**Material to process:**

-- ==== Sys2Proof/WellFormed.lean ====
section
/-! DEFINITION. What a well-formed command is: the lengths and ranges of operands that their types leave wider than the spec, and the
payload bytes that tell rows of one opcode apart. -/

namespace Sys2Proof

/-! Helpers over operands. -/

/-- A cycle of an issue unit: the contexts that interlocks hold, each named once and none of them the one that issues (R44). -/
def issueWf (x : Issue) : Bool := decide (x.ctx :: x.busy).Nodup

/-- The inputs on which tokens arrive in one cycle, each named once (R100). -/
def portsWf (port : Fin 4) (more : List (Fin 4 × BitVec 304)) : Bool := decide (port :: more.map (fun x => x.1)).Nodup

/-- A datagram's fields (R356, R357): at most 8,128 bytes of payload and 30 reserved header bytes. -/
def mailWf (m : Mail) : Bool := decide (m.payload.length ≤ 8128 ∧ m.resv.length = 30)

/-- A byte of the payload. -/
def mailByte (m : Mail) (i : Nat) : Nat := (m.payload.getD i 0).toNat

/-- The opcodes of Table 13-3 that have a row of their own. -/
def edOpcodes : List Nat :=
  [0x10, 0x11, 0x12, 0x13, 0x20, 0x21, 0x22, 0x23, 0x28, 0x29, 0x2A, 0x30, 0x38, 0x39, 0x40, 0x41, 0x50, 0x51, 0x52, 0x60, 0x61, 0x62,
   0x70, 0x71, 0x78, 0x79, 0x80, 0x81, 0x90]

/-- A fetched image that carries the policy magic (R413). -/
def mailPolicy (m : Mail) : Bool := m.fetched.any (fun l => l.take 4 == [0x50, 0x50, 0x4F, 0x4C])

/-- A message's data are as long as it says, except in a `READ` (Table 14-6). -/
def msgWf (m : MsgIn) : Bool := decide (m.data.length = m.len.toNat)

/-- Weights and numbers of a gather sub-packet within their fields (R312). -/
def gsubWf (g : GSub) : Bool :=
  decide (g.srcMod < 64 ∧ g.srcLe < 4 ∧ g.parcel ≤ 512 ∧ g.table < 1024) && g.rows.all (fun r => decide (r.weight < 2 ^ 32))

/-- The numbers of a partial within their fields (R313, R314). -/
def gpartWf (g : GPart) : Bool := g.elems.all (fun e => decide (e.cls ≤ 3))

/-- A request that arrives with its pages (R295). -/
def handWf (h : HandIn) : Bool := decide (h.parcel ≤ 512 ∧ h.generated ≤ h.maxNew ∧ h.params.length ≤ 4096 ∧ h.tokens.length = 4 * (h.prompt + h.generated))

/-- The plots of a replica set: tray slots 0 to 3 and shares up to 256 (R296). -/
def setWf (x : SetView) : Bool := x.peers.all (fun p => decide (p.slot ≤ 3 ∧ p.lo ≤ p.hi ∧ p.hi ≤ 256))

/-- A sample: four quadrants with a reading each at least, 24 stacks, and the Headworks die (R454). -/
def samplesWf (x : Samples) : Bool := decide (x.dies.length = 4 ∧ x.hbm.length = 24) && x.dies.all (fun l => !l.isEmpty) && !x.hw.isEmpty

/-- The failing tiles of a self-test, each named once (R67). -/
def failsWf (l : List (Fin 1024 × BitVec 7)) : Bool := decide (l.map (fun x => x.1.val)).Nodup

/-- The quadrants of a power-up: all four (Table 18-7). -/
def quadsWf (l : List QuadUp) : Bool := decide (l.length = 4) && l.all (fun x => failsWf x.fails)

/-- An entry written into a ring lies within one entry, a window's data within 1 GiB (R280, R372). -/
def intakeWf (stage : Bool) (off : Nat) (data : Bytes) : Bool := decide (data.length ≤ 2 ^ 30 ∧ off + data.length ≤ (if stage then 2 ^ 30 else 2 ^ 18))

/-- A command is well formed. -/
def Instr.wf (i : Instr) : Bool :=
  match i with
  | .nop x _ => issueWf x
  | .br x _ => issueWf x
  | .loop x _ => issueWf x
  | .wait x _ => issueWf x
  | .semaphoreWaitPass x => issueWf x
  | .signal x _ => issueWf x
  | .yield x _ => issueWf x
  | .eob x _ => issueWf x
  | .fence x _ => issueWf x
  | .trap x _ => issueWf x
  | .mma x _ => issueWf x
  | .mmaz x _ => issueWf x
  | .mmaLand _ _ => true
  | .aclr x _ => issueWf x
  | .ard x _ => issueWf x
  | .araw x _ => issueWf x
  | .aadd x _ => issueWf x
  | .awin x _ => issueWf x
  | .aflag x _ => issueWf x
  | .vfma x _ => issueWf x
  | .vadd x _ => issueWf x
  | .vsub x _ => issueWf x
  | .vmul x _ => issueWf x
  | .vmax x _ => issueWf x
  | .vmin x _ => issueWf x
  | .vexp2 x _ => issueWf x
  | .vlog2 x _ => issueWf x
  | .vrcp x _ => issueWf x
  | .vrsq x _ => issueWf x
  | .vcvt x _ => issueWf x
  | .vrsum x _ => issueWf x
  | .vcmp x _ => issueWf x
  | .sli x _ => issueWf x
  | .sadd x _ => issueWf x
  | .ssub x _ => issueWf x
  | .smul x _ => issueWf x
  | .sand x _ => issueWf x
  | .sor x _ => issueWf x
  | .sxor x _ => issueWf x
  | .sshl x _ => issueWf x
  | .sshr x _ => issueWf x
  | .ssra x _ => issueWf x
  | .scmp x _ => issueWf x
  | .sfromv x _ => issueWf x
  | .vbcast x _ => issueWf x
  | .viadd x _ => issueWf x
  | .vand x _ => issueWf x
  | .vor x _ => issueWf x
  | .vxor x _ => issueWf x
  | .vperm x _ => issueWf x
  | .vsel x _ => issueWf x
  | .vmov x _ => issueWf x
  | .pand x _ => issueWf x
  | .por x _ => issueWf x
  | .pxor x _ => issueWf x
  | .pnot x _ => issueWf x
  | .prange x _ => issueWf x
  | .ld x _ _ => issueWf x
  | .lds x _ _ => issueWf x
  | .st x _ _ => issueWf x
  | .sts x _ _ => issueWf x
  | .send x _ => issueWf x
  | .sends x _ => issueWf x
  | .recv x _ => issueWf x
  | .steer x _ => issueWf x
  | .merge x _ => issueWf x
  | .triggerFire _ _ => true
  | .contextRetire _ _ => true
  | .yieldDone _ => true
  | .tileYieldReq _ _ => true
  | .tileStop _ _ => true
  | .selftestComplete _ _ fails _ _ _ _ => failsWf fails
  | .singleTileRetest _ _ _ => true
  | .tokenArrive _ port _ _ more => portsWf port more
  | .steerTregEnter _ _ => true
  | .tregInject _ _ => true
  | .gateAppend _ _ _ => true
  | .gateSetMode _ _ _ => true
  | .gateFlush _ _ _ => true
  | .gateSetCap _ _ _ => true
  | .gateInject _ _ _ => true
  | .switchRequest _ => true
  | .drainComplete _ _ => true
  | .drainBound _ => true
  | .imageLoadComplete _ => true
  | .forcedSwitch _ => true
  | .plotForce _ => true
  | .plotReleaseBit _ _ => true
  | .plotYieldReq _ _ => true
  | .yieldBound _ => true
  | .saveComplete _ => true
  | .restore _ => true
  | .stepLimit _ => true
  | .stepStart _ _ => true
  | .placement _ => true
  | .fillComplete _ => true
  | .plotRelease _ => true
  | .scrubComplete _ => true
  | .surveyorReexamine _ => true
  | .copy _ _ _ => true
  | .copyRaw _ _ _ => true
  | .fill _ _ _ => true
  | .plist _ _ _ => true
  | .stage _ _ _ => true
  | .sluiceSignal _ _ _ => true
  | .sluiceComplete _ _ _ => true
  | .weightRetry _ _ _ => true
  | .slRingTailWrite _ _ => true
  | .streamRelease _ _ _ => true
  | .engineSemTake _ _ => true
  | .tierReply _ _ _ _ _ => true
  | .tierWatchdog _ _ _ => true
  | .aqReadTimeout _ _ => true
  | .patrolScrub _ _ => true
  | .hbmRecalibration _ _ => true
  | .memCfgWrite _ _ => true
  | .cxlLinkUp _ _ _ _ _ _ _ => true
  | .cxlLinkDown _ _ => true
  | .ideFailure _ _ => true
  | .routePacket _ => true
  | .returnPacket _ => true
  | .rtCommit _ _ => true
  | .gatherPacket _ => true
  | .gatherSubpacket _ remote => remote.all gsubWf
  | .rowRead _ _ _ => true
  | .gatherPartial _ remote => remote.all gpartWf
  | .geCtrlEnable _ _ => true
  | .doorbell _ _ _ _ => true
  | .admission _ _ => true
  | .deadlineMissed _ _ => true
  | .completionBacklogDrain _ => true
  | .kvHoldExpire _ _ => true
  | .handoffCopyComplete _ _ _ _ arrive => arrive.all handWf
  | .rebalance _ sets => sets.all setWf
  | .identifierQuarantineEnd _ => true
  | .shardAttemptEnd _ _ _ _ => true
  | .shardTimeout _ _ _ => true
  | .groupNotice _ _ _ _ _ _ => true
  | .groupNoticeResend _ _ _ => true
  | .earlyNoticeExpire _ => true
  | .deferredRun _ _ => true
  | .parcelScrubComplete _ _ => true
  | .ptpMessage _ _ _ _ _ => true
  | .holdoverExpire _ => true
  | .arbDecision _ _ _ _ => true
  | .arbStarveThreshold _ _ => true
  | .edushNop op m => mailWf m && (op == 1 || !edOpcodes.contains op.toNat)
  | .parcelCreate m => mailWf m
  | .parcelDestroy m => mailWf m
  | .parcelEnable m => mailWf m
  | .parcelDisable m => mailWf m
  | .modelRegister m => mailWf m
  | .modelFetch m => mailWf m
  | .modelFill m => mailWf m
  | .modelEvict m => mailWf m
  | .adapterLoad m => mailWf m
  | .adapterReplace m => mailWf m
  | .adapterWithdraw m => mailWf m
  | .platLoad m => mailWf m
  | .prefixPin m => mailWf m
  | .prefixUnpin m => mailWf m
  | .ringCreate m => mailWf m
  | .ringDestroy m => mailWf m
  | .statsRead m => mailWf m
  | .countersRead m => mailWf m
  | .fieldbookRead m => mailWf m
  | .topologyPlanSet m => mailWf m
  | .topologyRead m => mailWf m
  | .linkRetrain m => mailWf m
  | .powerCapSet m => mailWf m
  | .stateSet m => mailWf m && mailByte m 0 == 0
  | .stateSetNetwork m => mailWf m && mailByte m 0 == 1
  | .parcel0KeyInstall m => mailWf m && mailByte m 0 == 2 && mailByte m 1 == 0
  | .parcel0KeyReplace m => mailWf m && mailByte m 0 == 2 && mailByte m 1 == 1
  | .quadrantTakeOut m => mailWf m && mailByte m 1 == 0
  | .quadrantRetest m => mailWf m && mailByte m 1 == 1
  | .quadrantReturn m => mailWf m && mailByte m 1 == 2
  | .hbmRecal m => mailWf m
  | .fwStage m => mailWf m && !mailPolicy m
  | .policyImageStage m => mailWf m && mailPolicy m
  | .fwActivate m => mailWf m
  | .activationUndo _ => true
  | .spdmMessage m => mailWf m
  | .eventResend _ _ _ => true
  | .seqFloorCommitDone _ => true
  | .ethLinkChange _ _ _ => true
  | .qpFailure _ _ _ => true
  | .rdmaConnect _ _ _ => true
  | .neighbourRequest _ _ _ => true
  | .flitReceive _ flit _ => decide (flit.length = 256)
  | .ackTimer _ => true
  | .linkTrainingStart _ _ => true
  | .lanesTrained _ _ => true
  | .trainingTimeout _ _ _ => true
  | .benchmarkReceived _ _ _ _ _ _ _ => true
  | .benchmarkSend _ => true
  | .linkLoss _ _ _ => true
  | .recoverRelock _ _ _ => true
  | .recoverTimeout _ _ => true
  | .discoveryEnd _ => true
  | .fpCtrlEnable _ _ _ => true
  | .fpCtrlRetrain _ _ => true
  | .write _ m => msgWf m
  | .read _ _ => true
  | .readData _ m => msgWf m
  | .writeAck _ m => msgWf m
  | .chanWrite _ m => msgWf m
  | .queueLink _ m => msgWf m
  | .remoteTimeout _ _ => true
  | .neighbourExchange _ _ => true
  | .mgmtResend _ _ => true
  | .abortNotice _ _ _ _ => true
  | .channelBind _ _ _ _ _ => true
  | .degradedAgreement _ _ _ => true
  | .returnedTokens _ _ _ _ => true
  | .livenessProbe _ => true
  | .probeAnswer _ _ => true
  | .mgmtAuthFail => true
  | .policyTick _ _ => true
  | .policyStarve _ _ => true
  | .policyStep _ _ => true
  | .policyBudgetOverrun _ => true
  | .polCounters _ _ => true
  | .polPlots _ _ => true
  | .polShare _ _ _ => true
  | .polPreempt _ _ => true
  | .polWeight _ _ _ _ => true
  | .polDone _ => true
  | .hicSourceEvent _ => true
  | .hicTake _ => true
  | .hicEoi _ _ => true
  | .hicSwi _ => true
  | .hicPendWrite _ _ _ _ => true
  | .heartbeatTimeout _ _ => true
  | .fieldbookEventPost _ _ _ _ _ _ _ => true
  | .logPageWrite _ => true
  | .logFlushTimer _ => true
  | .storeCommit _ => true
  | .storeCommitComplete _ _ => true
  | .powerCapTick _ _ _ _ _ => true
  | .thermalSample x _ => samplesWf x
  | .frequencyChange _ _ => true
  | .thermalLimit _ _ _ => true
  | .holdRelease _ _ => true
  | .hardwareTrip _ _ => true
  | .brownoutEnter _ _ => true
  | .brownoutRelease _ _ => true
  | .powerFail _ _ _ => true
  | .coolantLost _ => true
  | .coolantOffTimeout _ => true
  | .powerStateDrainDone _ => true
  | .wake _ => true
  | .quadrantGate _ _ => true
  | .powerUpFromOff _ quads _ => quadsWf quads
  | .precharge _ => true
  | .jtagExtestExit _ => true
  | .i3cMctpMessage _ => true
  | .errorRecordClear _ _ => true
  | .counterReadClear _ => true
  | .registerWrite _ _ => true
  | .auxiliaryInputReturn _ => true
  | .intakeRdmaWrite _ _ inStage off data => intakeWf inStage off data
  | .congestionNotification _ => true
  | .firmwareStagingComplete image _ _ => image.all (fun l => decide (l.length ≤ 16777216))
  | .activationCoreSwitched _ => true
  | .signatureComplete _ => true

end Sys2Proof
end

**About this exercise:**
Return the count of lines in the entries above that include the word "quadrants", without any added text.

**Solution to this task:**
2